Reading, aggregating and writing the stream from the silver to the gold layer.

In [None]:
# Step 1: Load the pre-trained model
with open("/dbfs/mnt/saibdpadls/ml-model/best_fraud_model.pkl", "rb") as f:
    loaded_model = pickle.load(f)

# Step 2: Define a prediction function
def predict_batch(pdf: pd.DataFrame) -> pd.DataFrame:
    """
    Takes a Pandas DataFrame (micro-batch), makes predictions, and returns the predictions.
    """
    # Make predictions using the loaded model
    predictions = loaded_model.predict(pdf)  # Drop the target column if present
    # Add predictions as a new column
    pdf["prediction"] = predictions
    return pdf



# Step 4: Read the streaming data
df = spark.readStream \
    .format("delta") \
    .table("v2_streaming.silver.transactions")

# # Step 5: Apply the prediction function to the stream
# predicted_stream = df.mapInPandas(predict_batch, schema=output_schema)

https://scikit-learn.org/stable/model_persistence.html#security-maintainability-limitations


In [None]:
import numpy as np
import traceback
import pickle
import pandas as pd
from sklearn.preprocessing import StandardScaler

# Load the scaler
with open("/dbfs/mnt/saibdpadls/ml-model/scaler.pkl", "rb") as f:
    scaler = pickle.load(f)

# Load the training columns
with open("/dbfs/mnt/saibdpadls/ml-model/training_columns.pkl", "rb") as f:
    training_columns = pickle.load(f)

# Load the trained model
with open("/dbfs/mnt/saibdpadls/ml-model/best_fraud_model.pkl", "rb") as f:
    loaded_model = pickle.load(f)

# Define categorical columns used in training
categorical_cols = ["Location", "CardType", "TransactionType", "ProductCategory"]

def process_batch(df, epoch_id):
    try:
        if df.rdd.isEmpty():
            print(f"Epoch {epoch_id}: Empty batch, skipping...")
            return

        print(f"Epoch {epoch_id}: Processing batch...")

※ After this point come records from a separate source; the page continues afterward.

/-- A rounded sum in a format. -/
def VF.addIn (f : Fmt) (flush : Bool) (a b : VF) : VF :=
  let r := a.v.add b.v
  VF.round ⟨r.v, a.f ||| b.f ||| r.f⟩ f flush

/-- One level of a pairwise sum. -/
def pairUp (op : VF → VF → VF) : List VF → List VF
  | a :: b :: t => op a b :: pairUp op t
  | l => l

/-- n levels of a pairwise sum. -/
def pairLevels (op : VF → VF → VF) (n : Nat) (l : List VF) : List VF :=
  match n with
  | 0 => l
  | n + 1 => pairLevels op n (pairUp op l)

/-- The pairwise sum of 64 positions in the order of R105; absent positions are +0. -/
def pairSum (op : VF → VF → VF) (l : List VF) : VF :=
  let zero : VF := ⟨.fin false 0 0, 0⟩
  (pairLevels op 6 (l ++ List.replicate (64 - l.length) zero)).headD zero

/-! ## Operands (Table 6-1, R91, R92) -/

/-- Width of a code (Table 5-4). -/
def codeBits (c : Nat) : Nat := match c with
  | 0 => 2 | 1 => 3 | 2 => 4 | 3 => 2 | 4 => 3 | 5 => 4 | 6 => 4 | _ => 6
/-- Code plane bytes per block (Table 5-4). -/
def codeBytes (c : Nat) : Nat := 4 * codeBits c

/-- The value of a code (Table 5-4). -/
def codeVal (fmt c : Nat) : Val :=
  match fmt with
  | 0 | 1 | 2 => Val.int (signed c (codeBits fmt))
  | 3 | 4 | 5 => Val.int c
  | 6 => decodeFloat .e2m1 c
  | _ => decodeFloat .e3m2 c

/-- A code expanded to E4M3 under a scale byte (R91, R92). -/
def expandCode (fmt : Nat) (flush : Bool) (scale c : Nat) : VF :=
  if scale = 0x80 then ⟨.nan, Flags.badScale⟩
  else
    let o := roundFloat .e4m3 false flush ((codeVal fmt c).shift (signed scale 8))
    let x := readFloat .e4m3 flush o.n
    ⟨x.v, o.f ||| x.f⟩

/-- Bytes of an element of A and of W. -/
def mmaSize (o : Op) : Nat := if o = .mmaBf16 then 2 else 1

/-- Address of row r of A in chunk q. -/
def MmaOp.aRow (m : MmaOp) (o : Op) (q r : Nat) : Nat := m.aAddr + (q * m.rows + r) * 64 * mmaSize o
/-- Address of row j of W in chunk q, where W is not in codes. -/
def MmaOp.wRow (m : MmaOp) (o : Op) (q j : Nat) : Nat := m.wAddr + (q * 64 + j) * 64 * mmaSize o
/-- Address of block h of row j in chunk q of the code plane, and its index in the scale and zero-point planes. -/
def MmaOp.codeBlock (m : MmaOp) (q j h : Nat) : Nat := m.wAddr + ((q * 64 + j) * 2 + h) * codeBytes m.codeFmt
def MmaOp.blockIdx (_ : MmaOp) (q j h : Nat) : Nat := (q * 64 + j) * 2 + h
/-- Address of the column sum of row r, block h of chunk q. -/
def MmaOp.colSum (m : MmaOp) (q r h : Nat) : Nat := m.auxAddr + ((q * m.rows + r) * 2 + h) * 4

/-- Format of the elements of A and, without codes, of W. -/
def MmaOp.aFormat (m : MmaOp) (o : Op) : Fmt := if o = .mmaBf16 then .bf16 else if m.aFmt = 1 then .e5m2 else .e4m3
def MmaOp.wFormat (m : MmaOp) (o : Op) : Fmt := if o = .mmaBf16 then .bf16 else if m.wFmt = 1 then .e5m2 else .e4m3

        pdf = df.toPandas()
        
        if pdf.empty:
            print(f"Epoch {epoch_id}: Pandas DataFrame is empty, skipping...")
            return

        print(f"Epoch {epoch_id}: Checking DataFrame structure...")
        print(pdf.dtypes)
        print(pdf.head())

        # Extract new time-based features
        pdf["Timestamp"] = pd.to_datetime(pdf["Timestamp"])
        pdf["Hour"] = pdf["Timestamp"].dt.hour
        pdf["Day"] = pdf["Timestamp"].dt.day
        pdf["Month"] = pdf["Timestamp"].dt.month

        # Convert Duration to seconds
        pdf["Duration"] = pdf["Duration"].apply(lambda x: __builtins__.sum(int(t) * sec for t, sec in zip(x.split(":"), [3600, 60, 1])))

        # Drop original Timestamp and TransactionID if present
        pdf.drop(columns=["Timestamp", "TransactionID"], errors="ignore", inplace=True)

        # One-hot encoding for categorical variables (aligning with training)
        pdf = pd.get_dummies(pdf, columns=categorical_cols, drop_first=True)

        # Ensure all columns match training (fill missing with 0)
        for col in training_columns:  # Use the loaded training columns
            if col not in pdf.columns:
                pdf[col] = 0  # Add missing columns

        # Drop the Label column if present (it should not be passed to the scaler)
        pdf.drop(columns=["Label"], errors="ignore", inplace=True)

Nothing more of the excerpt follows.